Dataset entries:
# # #

/-- A drover (08 R228, R409): the requests it holds, those that wait for a place, those done whose replies wait for a credit, and the accesses that it
has or will have in progress: the cycles in which each reaches it, begins, and has its transfer end. -/
structure Drover where
  held : List DrRec := []
  waiting : List DrReq := []
  ready : List DrRec := []
  nextId : Nat := 1
  flow : List (Nat × Nat × Nat) := []
  deriving DecidableEq, Repr

/-- A work dispenser that is not FREE (08 R236 to R238): the launch that holds it, whether it is EXHAUSTED, the descriptor, the items
handed out, the next Morton index, and the cycle from which it may serve. -/
structure Disp where
  launch : Nat
  exhausted : Bool := false
  config : List Word
  n : Nat := 0
  z : Nat := 0
  next : Nat := 0
  queue : List (Nat × Nat × DispAsk) := []
  deriving DecidableEq, Repr

/-- The states of a tile (09 Table 9.9). -/
inductive TileSt where
  | empty | ready | filling | draining
  deriving DecidableEq, Repr

/-- An entry of a core's tile table (09 Table 9.7). -/
structure Tile where
  owner : Nat := 0
  layout : Word := 0
  check : Nat := 0
  adj : Nat := 0
  adjv : Bool := false
  base : Nat := 0
  scale : Nat := 0
  err : Bool := false
  errc : Nat := 0
  gen : Nat := 0
  st : TileSt := .empty
  /-- The transfer under way: the cycle in which it ends, whether it writes memory, and its pieces as physical address and length (09
  R285 to R287), with the process for which it runs: core, group, level. -/
  due : Nat := 0
  job : Option (Bool × List (Nat × Nat) × Nat × Nat × Nat) := none
  deriving DecidableEq, Repr

/-- A key slot of a link (12 R367): key and salt, the invocation counter, and for a receive slot the last CNT accepted. -/
structure KeySlot where
  key : List Byte
  salt : List Byte
  cnt : Nat := 0
  last : Option Nat := none
  deriving DecidableEq, Repr

/-- One off-package link of a package (12 R365 to R368, R376; Table 12.8). -/
structure Link where
  up : Bool := false
  peer : Nat := 0
  peerLink : Nat := 0
  hop : Nat := 0
  active : Nat := 0
  tx : Vector (Option KeySlot) 2 := Vector.replicate 2 none
  rx : Vector (Option KeySlot) 2 := Vector.replicate 2 none
  mark : Bool := false
  nextSeq : Nat := 0
  expected : Nat := 0
  /-- Flits sent and not acknowledged, oldest first, with the times each has been replayed and the payload before encryption; and
  payloads that wait, with plane and length. -/
  sent : List (Flit × Nat × List Byte) := []
  waiting : List (Bool × Nat × List Byte) := []
  replays : Nat := 0
  authFail : Nat := 0
  downs : Nat := 0
  lastAck : Nat := 0
  downAt : Nat := 0
  /-- An LKEY switch waits for its marker flit, or for its acknowledgement. -/
  switching : Option FillTo := none
  markSeq : Option Nat := none
  deriving DecidableEq, Repr

/-- A PERMX operation (12 R382, R383): its process, the end and identifier, the descriptor, the partner once paired, elements sent and
received, the outgoing values read, and whether it has failed. -/
structure Permx where
  owner : Nat
  core : Nat
  key : Nat
  tid : Nat
  gid : Nat
  level : Nat
  asid : Nat
  root : Nat
  launch : Nat
  desc : List Word
  partner : Option Nat := none
  left : Nat := 0
  failed : Bool := false
  done : Bool := false
  deriving DecidableEq, Repr

/-- A bundle that a process has open or is committing (12 R386, R387): its ID, the version read, the descriptor's address, the mask, the lines
as slot, address and shadow entry, the bytes staged; the commit: phase 0 open, 1 or 2, answers awaited, whether one failed; where BCLOSE's
answer goes; and the core whose die stages it, with the group of the writer. -/
structure Bundle where
  id : Nat
  version : Nat
  desc : Nat
  mask : Nat
  lines : List (Nat × Nat × Nat)
  staged : List (Nat × Byte) := []
  phase : Nat := 0
  left : Nat := 0
  failed : Bool := false
  prepared : List Nat := []
  dest : Option FillTo := none
  core : Nat
  gid : Nat
  deriving DecidableEq, Repr

/-- A record of the event log (13 Table 13.6). -/
structure EventRec where
  time : Nat
  pkg : Nat
  dropped : Nat := 0
  source : Nat
  code : Nat
  detail : Nat := 0
  extra : Nat := 0
  deriving DecidableEq, Repr

/-- The bothy of a package (13): power, boot, health, tether port, keys, measurements, event log, snapshots and life counters. -/
structure Pkg where
  power : Nat := 0
  /-- Firmware runs; boot is complete (13 R395). -/
  started : Bool := false
  booted : Bool := false
  /-- The feature word: every feature bit (12 R370), less those withheld. -/
  feature : Word := 0x3E00000000
  repl : Bool := false
  /-- A stack has shown more than one error in 2^20 reads in the present day of the scrubber: while it lasts, a cause of REPL remains (13 R400). -/
  replCause : Bool := false
  /-- Die and junction pairs at or above 100 degrees since their last fall below 95 (13 R399). -/
  hot : List (Nat × Nat) := []
  /-- The cycles in which CAP and throttling were last entered or counted (13 Table 13.5). -/
  capAt : Nat := 0
  throttleAt : Nat := 0
  stackErr : Nat := 0
  /-- Stomps found by the gateways of each die, by die of the package (12 Table 12.8). -/
  stomps : Tab Nat := []
  ue : Nat := 0
  portDown : Bool := false
  retries : Nat := 0
  /-- Frames that wait while the tether port is down, each with the send end whose credit it holds (08 R244, 13 R392). -/
  outbound : List (List Word × Option EndLoc) := []
  session : Option (List Byte) := none
  counts : List Nat := []
  keys : Tab (List Byte) := []
  imageKey : Option (List Byte) := none
  meas : List (List Byte) := List.replicate 8 (List.replicate 64 0)
  unmeasured : Nat := 0
  /-- What IMAGE last wrote into the ISTORE of a core (13 R395). -/
  images : Tab (List Byte) := []
  firmware : List Byte := []
  log : List EventRec := []
  dropped : Nat := 0
  snapAt : Option Nat := none
  latched : Nat := 0
  latchAt : Nat := 0
  ignored : Nat := 0
  /-- Life counters by number, and as they stand in non-volatile storage (13 R404). -/
  life : Tab Nat := []
  saved : Tab Nat := []
  onSince : Nat := 0
  /-- Launch records of which the first messages have arrived, by source (06 R173, 08 R245). -/
  parts : List (Source × List Byte) := []
  /-- Requests that wait in their channels, oldest first, as the bothy's location and the message (13 R393). -/
  asks : List (EndLoc × Msg) := []
  /-- Reads of the patrol scrubber and the uncorrected errors among them by HBM stack, since a cycle (13 R400, R401). -/
  scrubAt : Nat := 0
  scrubReads : Tab Nat := []
  scrubBad : Tab Nat := []
  /-- Launches that wait while the package is IDLE (13 Table 13.3). -/
  waits : List (Source × List Word) := []
  /-- What is to be answered from the oldest unanswered KILLGROUP on, in order, with the answer where there is one (13 R393). -/
  replies : List (BReq × Option (Nat × Nat × List Word)) := []
  deriving DecidableEq, Repr
/-- A state of the installation. -/
structure State where
  /-- The core clock cycle (00 R2); the global time counter GTC is five eighths of it. -/
  cycle : Nat := 0
  /-- Events in flight with the cycle in which each falls due, in order (log 4). -/
  agenda : List (Nat × Ev) := []
  /-- Cores whose selector has not acted yet in this cycle, in the order in which they will (log 4). -/
  turns : List Nat := []
  /-- The process whose instruction word is executing (log 4). -/
  cur : Option Nat := none
  /-- The process whose prefix group or captured word is to be continued before anything else happens (03 R53). -/
  group : Option Nat := none
  /-- The index of the next free value (log 6). -/
  free : Nat := 0
  /-- Memory: every byte that differs from what an unlisted byte reads as, addresses rising (log 1). -/
  mem : List Host.Cell := []
  /-- Future cells whose tag is full (05 R122), by address, rising. -/
  ftags : List Nat := []
  /-- Poisoned 64-bit words (13 R401), by address, rising. -/
  poison : List Nat := []
  /-- Packages of the installation. -/
  packages : List Nat := []
  /-- Live processes by core * 256 + record. -/
  procs : Tab Proc := []
  /-- The core where a process of a name lives, kept at its birth core (06 R158). -/
  dir : Tab Nat := []
  /-- Generations by core * 256 + record (06 R140). -/
  gens : Tab Nat := []
  cores : Tab CoreS := []
  slots : Tab SlotS := []
  folds : Tab FoldS := []
  /-- Launch tables by core * 16 + index (06 R174). -/
  ltab : Tab LaunchEntry := []
  launches : Tab Launch := []
  nextLaunch : Nat := 1
  groups : Tab Group := []
  /-- Supervisor queues by the supervisor's name: notifications, oldest first (06 R164). -/
  supq : Tab (List Word) := []
  /-- Notifications not yet in a queue, in the order of the traps: the supervisor's name, 0 for none, and the notification (06 R164). -/
  heldNotes : List (Nat × Word) := []
  /-- XWRs waiting at their targets (05 R107). -/
  xwrs : List Xwr := []
  /-- Long-latency results under ONCE whose posts are still to be made: name, register, tag, count (03 R55). -/
  onceDue : List (Nat × Reg × BitVec 2 × Nat) := []
  /-- Off-package links by package * 12 + link (12 R365 to R376). -/
  links : Tab Link := []
  /-- Frames sent to the host, oldest first: package, TYPE and words (13 R392). -/
  frames : List (Nat × Nat × List Word) := []
  /-- Regions under QUIESCE: the issuer's name, the folds, and the cycle since which they have been still (06 R165). -/
  quiet : List (Nat × List Nat × Nat) := []
  /-- Endpoint entries by core * 512 + index (07 Table 7.1). -/
  eps : Tab Ep := []
  /-- Drovers and dispensers by die * 64 + number and die * 16 + number (08). -/
  drovers : Tab Drover := []
  disps : Tab Disp := []
  /-- Tile tables by core * 32 + number (09 Table 9.7). -/
  tiles : Tab Tile := []
  /-- Landing units: 2 * fold, or 2 * (die * 64 + drover) + 1 (12 R378, R379). -/
  landings : Tab Landing := []
  /-- PERMX operations by number, oldest first, and the next number (12 R382). -/
  permxs : Tab Permx := []
  nextPermx : Nat := 1
  /-- Open bundles by their writer's name (12 R386). -/
  bundles : Tab Bundle := []
  /-- Retention buffers (12 R385, R387): pending data and previous data of lines by address, oldest first. -/
  pendLines : List (Nat × List Byte) := []
  prevLines : List (Nat × List Byte) := []
  /-- Where the shadow entries of the lines that retention buffers hold lie. -/
  shadows : List (Nat × Nat) := []
  /-- End-to-end sequence numbers of packets between dies (12 R363): next sent, and next expected with the packets held, by source die,
  destination die and plane. -/
  seqSent : List (Nat × Nat × Bool × Nat) := []
  seqHeld : List (Nat × Nat × Bool × Nat × List GPacket) := []
  /-- What was under way between packages at the last cycle, whose flits have been sent (12 R365). -/
  flying : List Ev := []
  /-- The bothies of the packages (13). -/
  pkgs : Tab Pkg := []
  deriving DecidableEq, Repr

# # #

WHAT YOU NEED TO DO -
Give again exactly, and only, the lines above starting at the one with "Table 13.6). -/" and ending at the one with "repl : Bool := false".

EXERCISE ANSWER -
/-- A record of the event log (13 Table 13.6). -/
structure EventRec where
  time : Nat
  pkg : Nat
  dropped : Nat := 0
  source : Nat
  code : Nat
  detail : Nat := 0
  extra : Nat := 0
  deriving DecidableEq, Repr

/-- The bothy of a package (13): power, boot, health, tether port, keys, measurements, event log, snapshots and life counters. -/
structure Pkg where
  power : Nat := 0
  /-- Firmware runs; boot is complete (13 R395). -/
  started : Bool := false
  booted : Bool := false
  /-- The feature word: every feature bit (12 R370), less those withheld. -/
  feature : Word := 0x3E00000000
  repl : Bool := false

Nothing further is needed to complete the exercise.